Let’s Talk Microaggression

Joe Biden recently made a claim that he was bringing back sensitivity and diversity training but that was an untruth from our dear President. Joe Biden brought back the unethical and divisive teaching of Critical Theory. There has always been a place for sensitivity and diversity training in the United States. It’s important to understand the distinction. You can read more about CRT here but let’s focus on microaggression.

Microaggression is a popular word that you may hear in a diversity or sensitivity training session.

Websters defines a microaggression as “a comment or action that subtly and often unconsciously or unintentionally expresses a prejudiced attitude toward a member of a marginalized group (such as a racial minority).”

A person can be guilty of committing a microaggression even if the offended party is unaware that they could be offended. In woke/critical ideology offending someone is a huge dagger to their sense of being and they may even use the term “spirit-murder.” Dwelling on an offense as they suggest is actually not healthy. In the Bible, it says that we should step over an offense. Throughout our lives, we can choose to step into an offense and become ensnared by it. Mentally dwelling on the mistakes of others will drive a person mad with bitterness.

If you have the time, check out this sermon from a local church on being ensnared by an offense. Christ Church Of The Valley did a four-part series on training people to step over an offense and it is worth a listen after the 4.5 min mark. Key verses from can be Luke 17:1 where Jesus tells us that offenses will happen in life. Another focal verse is Proverbs 19:11.

The woke crowd weaponize the word microaggression because they assign motive to every faux pas. Critical ideologies say that microaggressions are committed due to internalized racism. They project an ideal onto people that is inappropriate for various reasons.

It’s not helpful to make false accusations of racism. Diversity and sensitivity training alone should be a unifying and educational activity. This training becomes divisive when they include critical theory which tries to explain every interaction through a lens of racism.

Most of life’s interactions cannot be interpreted through a lens of racism. For example, Critical Theory would have you believe that every mundane activity that a white person engages in down to breathing and brushing their teeth is an act of white supremacy. It is helpful to look at interactions from a Biblical perspective.

Here you can watch a secular perspective. Tanya TKO is a worldly counselor. You can read through the comments and see that she is pulling her audience into an offense.

My parents went on a trip to China a few years ago and they experienced some international microaggression. Their entire trip was quite a learning experience. They went to Beijing and bought shirts that said, “I heart BJ.” The innuendo went completely over their heads and they proudly posted themselves wearing their new shirts in their Facebook profiles.

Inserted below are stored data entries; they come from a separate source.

-- ==== Sys2Proof/Machine/Jobs.lean ====
section
/-! DEFINITION. Jobs, classes and the box office (R319 to R338): the job commands, the choice of the next job, its start,
pre-emption and setting. -/

namespace Sys2Proof.Machine

open Config

/-! ### Checks of a routed job (R216, R217, R228) -/

/-- One expert-table entry keeps R217, and a dispatch home is in the job (R242). -/
def expEntryOk (m : Manifest) (members w : Nat) : Bool :=
  let disp := expDispatch w
  (if disp then !expCache w && decide (expSrc w = 0) && decide (expOff w = 0) else true) &&
  decide (expSrc w ≠ 7) && decide (expOff w % 128 = 0) && decide (expOff w < 2 ^ 40) &&
  (decide (members ≠ 0) || decide (expMember w = 0)) &&
  (!disp || (m.quads.testBit (expHome w) && (decide (members = 0) || members.testBit (expMember w))))

/-- Byte ranges that do not meet. -/
def rangesApart : List (Nat × Nat) → Bool
  | [] => true
  | (a, n) :: rs => rs.all (fun (b, m) => decide (a + n ≤ b) || decide (b + m ≤ a)) && rangesApart rs

/-- The staging areas of R216 as offset and size, with the number of sources. -/
def RoutePar.areas (r : RoutePar) (sources : Nat) : List (Nat × Nat) :=
  [(r.rarea, 1064960), (r.fmap, (2 * r.slots + r.cslots) * r.nshard * 4), (r.actoff, 4096 * r.rowbytes),
   (r.ansoff, r.dmax * r.rowbytes), (r.inbox, sources * r.dmax * (128 + r.rowbytes))].filter (fun e => decide (0 < e.2))

/-- The fetch map of a quadrant keeps R228, and no two entries cover the same lines. -/
def State.fetchMapOk (s : State) (q : Nat) (r : RoutePar) : Bool :=
  let n := (2 * r.slots + r.cslots) * r.nshard
  let es := (List.range n).map (fun i => memNat s.mem (stagingBase q + r.fmap + 4 * i) 4)
  let lines := r.shard / 128
  es.all (fun e => decide (bits e 0 17 + lines ≤ 98304) && decide (bits e 17 8 < 160) && decide (bits e 25 6 ≤ 37)) &&
  rangesApart (es.map (fun e => (bits e 17 8 * 98304 + bits e 0 17, lines)))

/-- The checks of R216 for a job of a production with the given members. -/
def State.routedOk (s : State) (p : Sys2Proof.Machine.Prod) (members : Nat) : Bool :=
  let r := p.man.rp
  let qs := maskList p.man.quads 4
  let n := (if members = 0 then 1 else popCount members 8) * qs.length
  decide (r.experts = 0) ||
  ((r.areas n).all (fun e => decide (e.1 + e.2 ≤ 0x8000000)) && rangesApart (r.areas n) &&
   qs.all (fun q => s.fetchMapOk q r &&
     (List.range (r.epasses * r.experts)).all (fun i => expEntryOk p.man members (s.expEntry q p (i / r.experts) (i % r.experts)))))

/-! ### Choosing (R329, R330) -/

/-- The function whose callboard schedules a job: its own under Azgen, else one for the device. -/
def State.sameScope (s : State) (a b : Job) : Bool := !s.azgen || a.f == b.f

/-- The scope that a job wants is free, and a session is open to it. -/
def State.scopeFree (s : State) (j : Job) : Bool :=
  (s.fn j.f).opened && !s.sv.jobs.any (fun k => k.id != j.id && s.sameScope j k && k.owns)

/-- The job is a candidate: QUEUED, or STRUCK and not kept. -/
def Job.waits (j : Job) : Bool := j.st == .queued || (j.st == .struck && !j.kept)

/-- Candidate a comes before b: latency-critical first, then the lower charge, the lower client, the older job. -/
def State.before (s : State) (a b : Job) : Bool :=
  if a.latency then !b.latency || decide (a.id ≤ b.id)
  else if b.latency then false
  else if a.client = b.client then decide (a.id ≤ b.id)
  else
    let x := s.client a.client
    let y := s.client b.client
    x.below y || (!y.below x && decide (a.client < b.client))

/-- The stage manager chooses this job next (R329). -/
def State.chosen (s : State) (j : Job) : Bool :=
  s.isOn && s.bt.act == .idle && j.waits && s.scopeFree j && !s.fab.fenced && s.fab.role != .member &&
  s.sv.jobs.all (fun k => !(k.waits && s.sameScope j k) || s.before j k)

/-- A latency-critical job is QUEUED: a best-effort owner that stands at a boundary is pre-empted at once (R330). -/
def State.latencyArrives (s : State) : State :=
  (s.sv.jobs.filter (fun j => s.latencyDue j && ((j.st == .running && !j.inStep && j.mark.isNone) || (j.st == .held && j.started)))).foldl
    (fun s j => if s.bt.act == .idle then s.beginPreempt j.id else s) s

/-! ### JOB_SUBMIT (R322 to R324) -/

/-- A job as it is accepted. -/
def State.newJob (s : State) (p : Pkt) (id prod shape members : Nat) : Job :=
  { id := id, f := p.f, slot := p.n, prod := prod, client := p.client, latency := (s.client p.client).latency, shape := shape, members := members
    st := .queued, started := false, kept := false, reason := 0, steps := 0, inStep := false, poisonRecs := 0, reqsEnded := 0, discards := 0
    since := s.now, ranFrom := s.now, endSlots := [], preSlot := none, preKeep := false, preHold := 0, preAsked := false, preAt := 0
    abandoned := 0, resumeSlot := none, images := [0, 0, 0, 0], record := 0, unstarted := [], xpend := [], quadImg := [], xctrs := []
    biases := [], eloads := [], passes := 0, gen := 0, ends := [], sheets := 0, mark := none, fin := [], toldEnd := none }

/-- A new job, in the order of R323. `lacking`: troupe positions without the production on stage. -/
def State.submitNew (s : State) (p : Pkt) (lacking : List Nat) : State × Rep :=
  let prod := p.at 0x40 2
  let shape := p.at 0x42 1
  let members := p.at 0x44 1
  if p.job ≠ 0 then (s, .bad 0x0C)
  else
    match s.prod? prod with
    | none => (s, .bad 0x40)
    | some x =>
      if x.st ≠ .staged ∧ x.st ≠ .onStage then (s, .bad 0x40)
      else if shape > 3 then (s, .bad 0x42)
      else if (if shape = 0 then decide (members ≠ 0) else decide (popCount members 8 < 2)) then (s, .bad 0x44)
      else if s.azgen && decide (x.man.quads ≠ 2 ^ p.f) then (s, .bad 0x40)
      else if !s.routedOk x members then (s, .bad 0x40)
      else if shape ≠ 0 ∧ s.fab.role ≠ .lead then (s, .bad 0x42)
      else if shape ≠ 0 && (!members.testBit s.bt.strap || decide (members &&& (255 - s.fab.mask) ≠ 0)) then (s, .bad 0x44)
      else if shape ≠ 0 ∧ (!s.rdy 44 ∨ (maskList members 8).any (fun q => lacking.contains q)) then
        (if s.fab.fenced then (s, .fin FENCED 0) else (s, .fin NOTREADY 0))
      else if s.fab.fenced then (s, .fin FENCED 0)
      else if s.sv.jobs.length ≥ 256 then (s, .fin LIMIT 0)
      else
        let j := s.newJob p s.sv.nextJob prod shape members
        let s : State := { s with sv := { s.sv with jobs := s.sv.jobs ++ [j], nextJob := s.sv.nextJob + 1 } }
        let s := if j.latency then s else s.joinLedger j.client j.id
        (s.latencyArrives, .first ACCEPTED (j.id + (if j.latency then 2 ^ 32 else 0)))

/-- A RESUME, by the job's state (R324). -/
def State.submitResume (s : State) (p : Pkt) : State × Rep :=
  if p.at 0x40 2 ≠ 0 then (s, .bad 0x40)
  else if p.at 0x42 1 ≠ 0 then (s, .bad 0x42)
  else if p.at 0x44 1 ≠ 0 then (s, .bad 0x44)
  else
    match s.job? p.job with
    | none => (s, .bad 0x0C)
    | some j =>
      if s.fab.fenced then (s, .fin FENCED 0)
      else if s.azgen ∧ j.f ≠ p.f then (s, .bad 0x0C)
      else
        let s1 := s.firstReply p.f p.n ACCEPTED 0
        match j.st with
        | .held =>
          if j.reason = 3 then ((s1.endJob j.id LOST).complete p.f p.n LOST 0, .later)
          else if j.started then
            let s := (s1.jobTo j.id .running).updJob j.id (fun j => { j with reason := 0 })
            ((s.complete p.f p.n DONE 0).act5 j.id, .later)
          else
            let s := (s1.jobTo j.id .queued).updJob j.id (fun j => { j with reason := 0 })
            ((s.complete p.f p.n DONE 0).latencyArrives, .later)
        | .struck =>
          if j.kept && j.resumeSlot.isNone then
            let c := j.competes
            let s := s1.updJob j.id (fun j => { j with kept := false, reason := 0, since := s.now, resumeSlot := some (p.f, p.n) })
            let s := if c || j.latency then s else s.joinLedger j.client j.id
            (s, .later)
          else (s, .bad 0x0C)
        | .queued => (s, .bad 0x0C)
        | .running => (s, .bad 0x0C)
        | .preempting => (s, .bad 0x0C)
        | .setting => (s, .bad 0x0C)

/-- JOB_SUBMIT's own rule. -/
def State.jobSubmitRule (lacking : List Nat) (p : Pkt) (s : State) : State × Rep :=
  if (p.at 0x43 1).testBit 0 then s.submitResume p else s.submitNew p lacking

/-- JOB_SUBMIT (R322 to R324). -/
def execJobSubmit (f slot : Nat) (lacking : List Nat) (s : State) : Ans := .next (s.command f slot 0x0501 (State.jobSubmitRule lacking))

/-! ### JOB_END, JOB_PREEMPT, JOB_QUERY, CLASS_SET, BOX_OFFICE_READ -/

/-- JOB_END's own rule (R325). -/
def State.jobEndRule (p : Pkt) (s : State) : State × Rep :=
  match s.job? p.job with
  | none => (s, .fin ALREADY 0)
  | some j =>
    match j.st with
    | .running =>
      if (p.at 0x40 1).testBit 0 then (s.endJob j.id CANCELLED, .fin DONE 0)
      else
        let s := s.updJob j.id (fun j => { j with endSlots := j.endSlots ++ [(p.f, p.n)] })
        (s.boundaryIfIdle j.id, .later)
    | .preempting => (s.updJob j.id (fun j => { j with endSlots := j.endSlots ++ [(p.f, p.n)] }), .later)
    | .setting => (s.updJob j.id (fun j => { j with endSlots := j.endSlots ++ [(p.f, p.n)] }), .later)
    | .queued => (s.endJob j.id CANCELLED, .fin DONE 0)
    | .held => (s.endJob j.id CANCELLED, .fin DONE 0)
    | .struck => (s.endJob j.id CANCELLED, .fin DONE 0)

/-- JOB_END (R325). -/
def execJobEnd (f slot : Nat) (s : State) : Ans := .next (s.command f slot 0x0502 State.jobEndRule)

/-- JOB_PREEMPT's own rule (R331). -/
def State.jobPreemptRule (p : Pkt) (s : State) : State × Rep :=
  match s.job? p.job with
  | none => (s, .bad 0x0C)
  | some j =>
    let hold := p.at 0x40 4
    if hold > 1000000 then (s, .bad 0x40)
    else
      let ask (s : State) : State := s.updJob j.id (fun j =>
        { j with preSlot := some (p.f, p.n), preKeep := (p.at 0x44 1).testBit 0, preHold := if hold = 0 then 2000 else hold, preAsked := true })
      match j.st with
      | .struck => (s, .fin ALREADY 0)
      | .queued => (s, .fin BUSY 0)
      | .preempting => (s, .fin BUSY 0)
      | .setting => (s, .fin BUSY 0)
      | .held => if j.started then ((ask s).beginPreempt j.id, .later) else (s, .fin BUSY 0)
      | .running =>
        if j.preSlot.isSome then (s, .fin BUSY 0)
        -- one accepted between a boundary's action 1 and its composition waits for the next boundary (R26)
        else (if j.inStep || j.mark.isSome then ask s else (ask s).beginPreempt j.id, .later)

/-- JOB_PREEMPT (R331). -/
def execJobPreempt (f slot : Nat) (s : State) : Ans := .next (s.command f slot 0x0503 State.jobPreemptRule)

/-- State codes (R321). -/
def JobSt.code : JobSt → Nat
  | .queued => 0
  | .running => 1
  | .held => 2
  | .preempting => 3
  | .struck => 4
  | .setting => 5

/-- VAL of JOB_QUERY for a job in a state, with an end status (R326). -/
def Job.queryVal (j : Job) (code live ended : Nat) : Nat :=
  let b (x : Bool) : Nat := if x then 1 else 0
  code + b j.started * 2 ^ 4 + b j.kept * 2 ^ 5 + (if code = 2 ∨ (code = 4 ∧ j.kept) then j.reason % 8 else 0) * 2 ^ 6 + b j.latency * 2 ^ 9 +
  j.prod * 2 ^ 16 + j.steps % 2 ^ 32 * 2 ^ 32 + live * 2 ^ 64 + j.client * 2 ^ 96 + j.members * 2 ^ 112 + ended * 2 ^ 120

/-- JOB_QUERY's own rule. -/
def State.jobQueryRule (p : Pkt) (s : State) : State × Rep :=
  match s.job? p.job with
  | some j => (s, .fin DONE (j.queryVal j.st.code (s.liveReqs j.id).length 0))
  | none =>
    match s.sv.endedJobs.find? (fun e => e.1.id == p.job) with
    | some (j, st) => (s, .fin DONE (j.queryVal 6 0 st))
    | none => (s, .bad 0x0C)

/-- JOB_QUERY (R326). -/
def execJobQuery (f slot : Nat) (s : State) : Ans := .next (s.command f slot 0x0504 State.jobQueryRule)

/-- CLASS_SET's own rule (R327). -/
def State.classSetRule (p : Pkt) (s : State) : State × Rep :=
  let t := p.at 0x40 2
  let cls := p.at 0x42 1
  let share := p.at 0x44 4
  let slice := p.at 0x48 8
  let old := s.client t
  let val := (if old.latency then 1 else 0) + old.share * 2 ^ 32
  if t > 1023 then (s, .bad 0x40)
  else if t = 0 then
    if cls ≠ 0 then (s, .bad 0x42)
    else if share ≠ 0 then (s, .bad 0x44)
    else if slice ≠ 0 ∧ (slice < 100000 ∨ slice > 600000000) then (s, .bad 0x48)
    else ({ s with sv := { s.sv with slice := if slice = 0 then s.sv.slice else slice } }, .fin DONE (val + s.sv.slice * 2 ^ 64))
  else if cls > 1 then (s, .bad 0x42)
  else if share < 1 ∨ share > 10000 then (s, .bad 0x44)
  else if slice ≠ 0 then (s, .bad 0x48)
  else (s.updClient t (fun c => { c with latency := cls == 1, share := share }), .fin DONE val)

/-- CLASS_SET (R327). -/
def execClassSet (f slot : Nat) (s : State) : Ans := .next (s.command f slot 0x0506 State.classSetRule)

/-- A client's 64-byte record (R336). -/
def Client.bytes (c : Client) : List Byte :=
  leBytes 2 c.id ++ leBytes 1 (if c.latency then 1 else 0) ++ leBytes 1 0 ++ leBytes 4 c.share ++ leBytes 8 c.waitUs ++
  leBytes 4 c.preempted ++ leBytes 4 c.ended ++ leBytes 8 c.ae ++ leBytes 8 c.te ++ leBytes 8 c.xe ++ leBytes 8 c.se ++
  leBytes 8 (if c.latency then 0 else c.reported)

/-- BOX_OFFICE_READ's own rule (R338). -/
def State.boxOfficeRule (p : Pkt) (s : State) : State × Rep :=
  let first := p.at 0x40 2
  let count := p.at 0x42 2
  let len := p.at 0x50 4
  if first > 1023 then (s, .bad 0x40)
  else if count < 1 ∨ first + count > 1024 then (s, .bad 0x42)
  else if p.at 0x48 8 % 64 ≠ 0 then (s, .bad 0x48)
  else if len < 64 ∨ len > 65536 then (s, .bad 0x50)
  else
    let ids := (List.range count).map (first + ·)
    let bs := ids.flatMap (fun i => (s.client i).bytes)
    match s.report p 0x48 (p.at 0x48 8) (len / 64 * 64) bs 0 with
    | (s, .fin st v) =>
      let written := ids.take (len / 64)
      (if (p.at 0x44 1).testBit 0 then
        written.foldl (fun s i =>
          if s.sv.clients.any (·.id == i) then
            s.updClient i (fun c => { c with waitUs := 0, preempted := 0, ended := 0, ae := 0, te := 0, xe := 0, se := 0 })
          else s) s
       else s, .fin st v)
    | r => r

/-- BOX_OFFICE_READ (R338). -/
def execBoxOfficeRead (f slot : Nat) (s : State) : Ans := .next (s.command f slot 0x0505 State.boxOfficeRule)

/-! ### Starting a job (R188, R236, R238, R323) -/

/-- Bring a job's production on stage: productions that share a quadrant return to STAGED, and a staged one's resident load
runs (R188). -/
def State.takeStage (s : State) (j : Job) : State :=
  match s.prod? j.prod with
  | none => s
  | some p =>
    let s : State := { s with sv := { s.sv with prods := s.sv.prods.map (fun (x : Sys2Proof.Machine.Prod) =>
      if x.num != p.num && x.st == .onStage && decide (x.man.quads &&& p.man.quads ≠ 0) then { x with st := .staged } else x) } }
    if (p.st == .staged || p.stale) && !p.resLoad then s.startResident p.num else s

Other comedy ensued in their various travels to tourist attractions. Chinese people stopped them and asked them to take a picture with my dad. They are not sure why people wanted to take a photo with my dad, but they thought that perhaps it was because he looked so different from the average Chinese person. My parents found the incident to be a comical addition to their trip. They could have chosen to be offended or projected inaccurate reasoning onto the local Chinese. My parents chose to see the humor in the situation rather than think that the Chinese people hated them or thought negatively of Americans

It’s not all bad

I have sat through sensitivity training myself and it is becoming a popular addition to large company policy. These types of training often make people aware of things that others may find offensive. Unintended insults could potentially impact profit margins so there is a practical application for this training. Large companies typically have their employees avoid any offense.

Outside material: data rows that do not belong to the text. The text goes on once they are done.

-- ==== Sys2Proof/Machine/Flash.lean ====
section
/-! DEFINITION. Module flash (R343 to R346, R384 to R386): the calibration page, the settings page, and their programming. -/

namespace Sys2Proof.Machine

open Config

/-- Bytes of a flash region of n bytes; what is not written is erased and reads 0xFF (log 20). -/
def flashBytes (bs : List Byte) (n : Nat) : List Byte := (bs ++ List.replicate (n - bs.length) 0xFF#8).take n

/-- A run of zero bytes. -/
def zeroAt (bs : List Byte) (off n : Nat) : Bool := ((bs.drop off).take n).all (· == 0)

/-! ### The settings page (R385, R386) -/

/-- The fields of a page. -/
def settingsOf (bs : List Byte) : Settings :=
  { format := leAt bs 4 2, pers := leAt bs 8 1, plan := leAt bs 9 1, lease := leAt bs 0x0C 4, up := leAt bs 0x10 2, down := leAt bs 0x12 2
    emerg := leAt bs 0x14 2, floor := leAt bs 0x16 2, darkWait := leAt bs 0x18 4, closed := leAt bs 0x1C 4, mgmtCap := leAt bs 0x20 2 }

/-- A value lies in a range. -/
def within (v lo hi : Nat) : Bool := decide (lo ≤ v) && decide (v ≤ hi)

/-- Every field lies within the table of R385. -/
def Settings.ok (x : Settings) : Bool :=
  decide (x.pers ≤ 1) && decide (x.plan ≤ 5) && within x.lease 10000 60000000 && within x.up 10 100 && within x.down 10 100 &&
  within x.emerg 50 250 && decide (x.floor ≤ 500) && (within x.darkWait 1 (2 ^ 31) || x.darkWait == 0xFFFFFFFF) &&
  decide (x.closed < 2 ^ 18) && (x.mgmtCap == 0 || within x.mgmtCap 1000 3600)

/-- A page is valid (R386). -/
def settingsOk (bs : List Byte) : Bool :=
  decide (bs.length = 4096) && leAt bs 0 4 == 0x54455353 && zeroAt bs 6 2 && zeroAt bs 0x0A 2 && zeroAt bs 0x22 4030 &&
  (settingsOf bs).ok && bs.drop 0xFE0 == shake256 (bs.take 0xFE0) 32

/-- The 4,096 bytes of a page. -/
def Settings.bytes (x : Settings) : List Byte :=
  let body := leBytes 4 0x54455353 ++ leBytes 2 x.format ++ leBytes 2 0 ++ leBytes 1 x.pers ++ leBytes 1 x.plan ++ leBytes 2 0 ++
    leBytes 4 x.lease ++ leBytes 2 x.up ++ leBytes 2 x.down ++ leBytes 2 x.emerg ++ leBytes 2 x.floor ++ leBytes 4 x.darkWait ++
    leBytes 4 x.closed ++ leBytes 2 x.mgmtCap ++ List.replicate 4030 0#8
  body ++ shake256 body 32

/-- The settings a page gives: its own when it is valid, else every default (R386). -/
def settingsIn (bs : List Byte) : Settings := if settingsOk bs then settingsOf bs else Settings.defaults

/-- The settings page as it will stand once the programming asked for so far is done. -/
def Boot.nextSettings (b : Boot) : Settings :=
  match (b.flashOps.filter (fun o => !o.calib)).getLast? with
  | some o => settingsIn o.page
  | none => settingsIn b.setPage

/-- A flash programming is in progress. -/
def Boot.programming (b : Boot) : Bool := b.flashOps.any (·.began)

/-- Ask for a settings page to be programmed; it begins at once unless another programming is in progress. -/
def State.queuePage (s : State) (page : List Byte) (slot : Option (Nat × Nat)) (val : Nat) : State :=
  { s with bt := { s.bt with flashOps := s.bt.flashOps ++
      [{ calib := false, page := page, slot := slot, began := !s.bt.programming, val := val }] } }

/-- Ask for a change of settings to be programmed. -/
def State.queueSettings (s : State) (slot : Option (Nat × Nat)) (val : Nat) (g : Settings → Settings) : State :=
  s.queuePage (g s.bt.nextSettings).bytes slot val

/-! ### The calibration page (R343, R344) -/

/-- Entry i of row q of the voltage table: VDD_ARRAY and VDD_SRAM in mV, and the reserved byte. -/
def vtab (bs : List Byte) (q i : Nat) : Nat × Nat × Nat :=
  let w := leAt bs (0x10 + 100 * q + 4 * i) 4
  (bits w 0 12, bits w 12 12, bits w 24 8)

/-- One entry keeps R344. -/
def vtabOk (bs : List Byte) (q i : Nat) : Bool :=
  let (a, r, z) := vtab bs q i
  let before := if i = 0 then (900, 900, 0) else vtab bs q (i - 1)
  within a 550 900 && within r 550 900 && z == 0 && decide (a ≤ before.1) && decide (r ≤ before.2.1)

/-- The page offset of the first field found wrong under R344, in page order. -/
def calBad (bs : List Byte) (serial : Nat) : Option Nat :=
  if leAt bs 0 4 ≠ 0x4C414353 then some 0
  else if leAt bs 4 2 ≠ 1 then some 4
  else if !zeroAt bs 6 2 then some 6
  else if leAt bs 8 8 ≠ serial then some 8
  else
    match (List.range 100).find? (fun k => !vtabOk bs (k / 25) (k % 25)) with
    | some k => some (0x10 + 4 * k)
    | none =>
      if !zeroAt bs 0x1A0 96 then some 0x1A0
      else
        match (List.range 80).find? (fun k => let v := sext (leAt bs (0x200 + 2 * k) 2) 16; !(decide (-256 ≤ v) && decide (v ≤ 256))) with
        | some k => some (0x200 + 2 * k)
        | none =>
          if !zeroAt bs 0x2A0 352 then some 0x2A0
          else if !zeroAt bs 0x6200 40416 then some 0x6200
          else if (bs.drop 0xFFE0).take 32 ≠ shake256 (bs.take 0xFFE0) 32 then some 0xFFE0
          else none

/-- A calibration page is valid for a module serial. -/
def calOk (bs : List Byte) (serial : Nat) : Bool := decide (bs.length = 65536) && (calBad bs serial).isNone

/-- The voltages of quadrant q at ADIV (twice its value): the table's, or the house default (R342, R344). -/
def Boot.volts (b : Boot) (q adiv2 : Nat) : Nat × Nat :=
  if b.calValid then (let v := vtab b.calAtBoot q (adiv2 - 8); (v.1, v.2.1)) else (850, 850)

/-! ### Commands (R345, R346) -/

/-- CALIBRATION_READ's own rule. -/
def State.calReadRule (p : Pkt) (s : State) : State × Rep :=
  let len := p.at 0x48 4
  let bs := flashBytes s.bt.calPage 65536
  if p.at 0x40 8 % 8 ≠ 0 then (s, .bad 0x40)
  else if len < 8 ∨ len > 65536 then (s, .bad 0x48)
  else s.report p 0x40 (p.at 0x40 8) len bs ((if s.bt.calValid then 2 ^ 64 else 0) + (if calOk bs s.bt.serial then 2 ^ 65 else 0))

/-- CALIBRATION_READ (R345). -/
def execCalibrationRead (f slot : Nat) (s : State) : Ans := .next (s.command f slot 0x0703 State.calReadRule)

/-- A calibration page that has passed its check waits to be programmed (R346 step 2). -/
def State.queueCal (s : State) (page : List Byte) (slot : Option (Nat × Nat)) : State :=
  { s with bt := { s.bt with flashOps := s.bt.flashOps ++ [{ calib := true, page := page, slot := slot, began := false, val := 0 }] } }

/-- CALIBRATION_WRITE's own rule. -/
def State.calWriteRule (h : HostView) (p : Pkt) (s : State) : State × Rep :=
  let s := s.withHost h
  let a := p.at 0x40 8
  if a % 128 ≠ 0 ∨ !isHost a then (s, .bad 0x40)
  else if !s.reachable p.f a 65536 false then (s.bump 0x01 p.f 9 1, .bad 0x40)
  else if s.bt.flashOps.any (·.calib) then (s, .fin BUSY 0)
  else
    let ((bs, _), s) := s.dmaRead p.f a 65536 false
    match calBad bs s.bt.serial with
    | some off => (s, .bad (0xFFFF + off * 65536))
    | none => (s.queueCal bs (some (p.f, p.n)), .later)

/-- CALIBRATION_WRITE (R346). -/
def execCalibrationWrite (f slot : Nat) (h : HostView) (s : State) : Ans := .next (s.command f slot 0x0704 (State.calWriteRule h))

/-- CALIBRATION_PROGRAM (R346 steps 2 and 3): once the power state has been normal for 1,000 local µs the page is erased. -/
def execCalibrationProgram (s : State) : Ans :=
  .next (
    if s.isOn && s.normal1000 && !s.bt.programming && s.bt.act != .loading && s.bt.flashOps.any (·.calib) then
      { s with bt := { s.bt with
          flashOps := s.bt.flashOps.map (fun (o : FlashOp) => if o.calib then { o with began := true } else o)
          calPage := [] } }
    else s)

/-- The first programming in progress. -/
def Boot.current (b : Boot) : Option FlashOp := b.flashOps.find? (·.began)

/-- FLASH_OPERATION_COMPLETE (R346 step 4, R384): the page is in flash and the command that started it completes; the next
settings page begins. -/
def execFlashOperationComplete (s : State) : Ans :=
  .next (
    match s.bt.current with
    | none => s
    | some o =>
      if !s.isOn then s
      else
        let rest := s.bt.flashOps.erase o
        let next := rest.findIdx (fun k => !k.calib)
        let s : State := { s with bt := { s.bt with
          calPage := if o.calib then o.page else s.bt.calPage
          setPage := if o.calib then s.bt.setPage else o.page
          flashOps := rest.modify next (fun (k : FlashOp) => { k with began := true }) } }
        s.completeOpt o.slot DONE o.val)

end Sys2Proof.Machine
end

I’ll list a few items that are covered in this type of teaching that will give you a flavor of these trainings.

Diversity training may teach people to avoid certain phrases. One example might be the phrase “cotton-picking” which is used as a replacement phrase for swearing. It essentially means darn. The phrase “cotton-picking minute” refers to an older phrase that is still in use in the United States. Most people that use it say it without even considering the origin or implications. Cotton-picking was an activity that slaves would do in early America so this phrase may be offensive to people of African descent.

Sensitivity training covers word choices that people find offensive regardless of race. Some people choose to use terms of endearment like, sweetie, baby, honey, doll instead of using a person’s real name. People tend to do this with elderly people, but many people find it offensive. Sometimes when people choose these types of words, they use them as an intentional put-down. People can get quite offended when they believe that they are being talked down to.

There is value in these types of trainings because people may be offending others unintentionally and without realizing it. These offenses would fall under the category of microaggression and many are easily avoidable.

Its not possible or realistic to elminite all insults. Offensive is a part of life but we have control over how we react to it.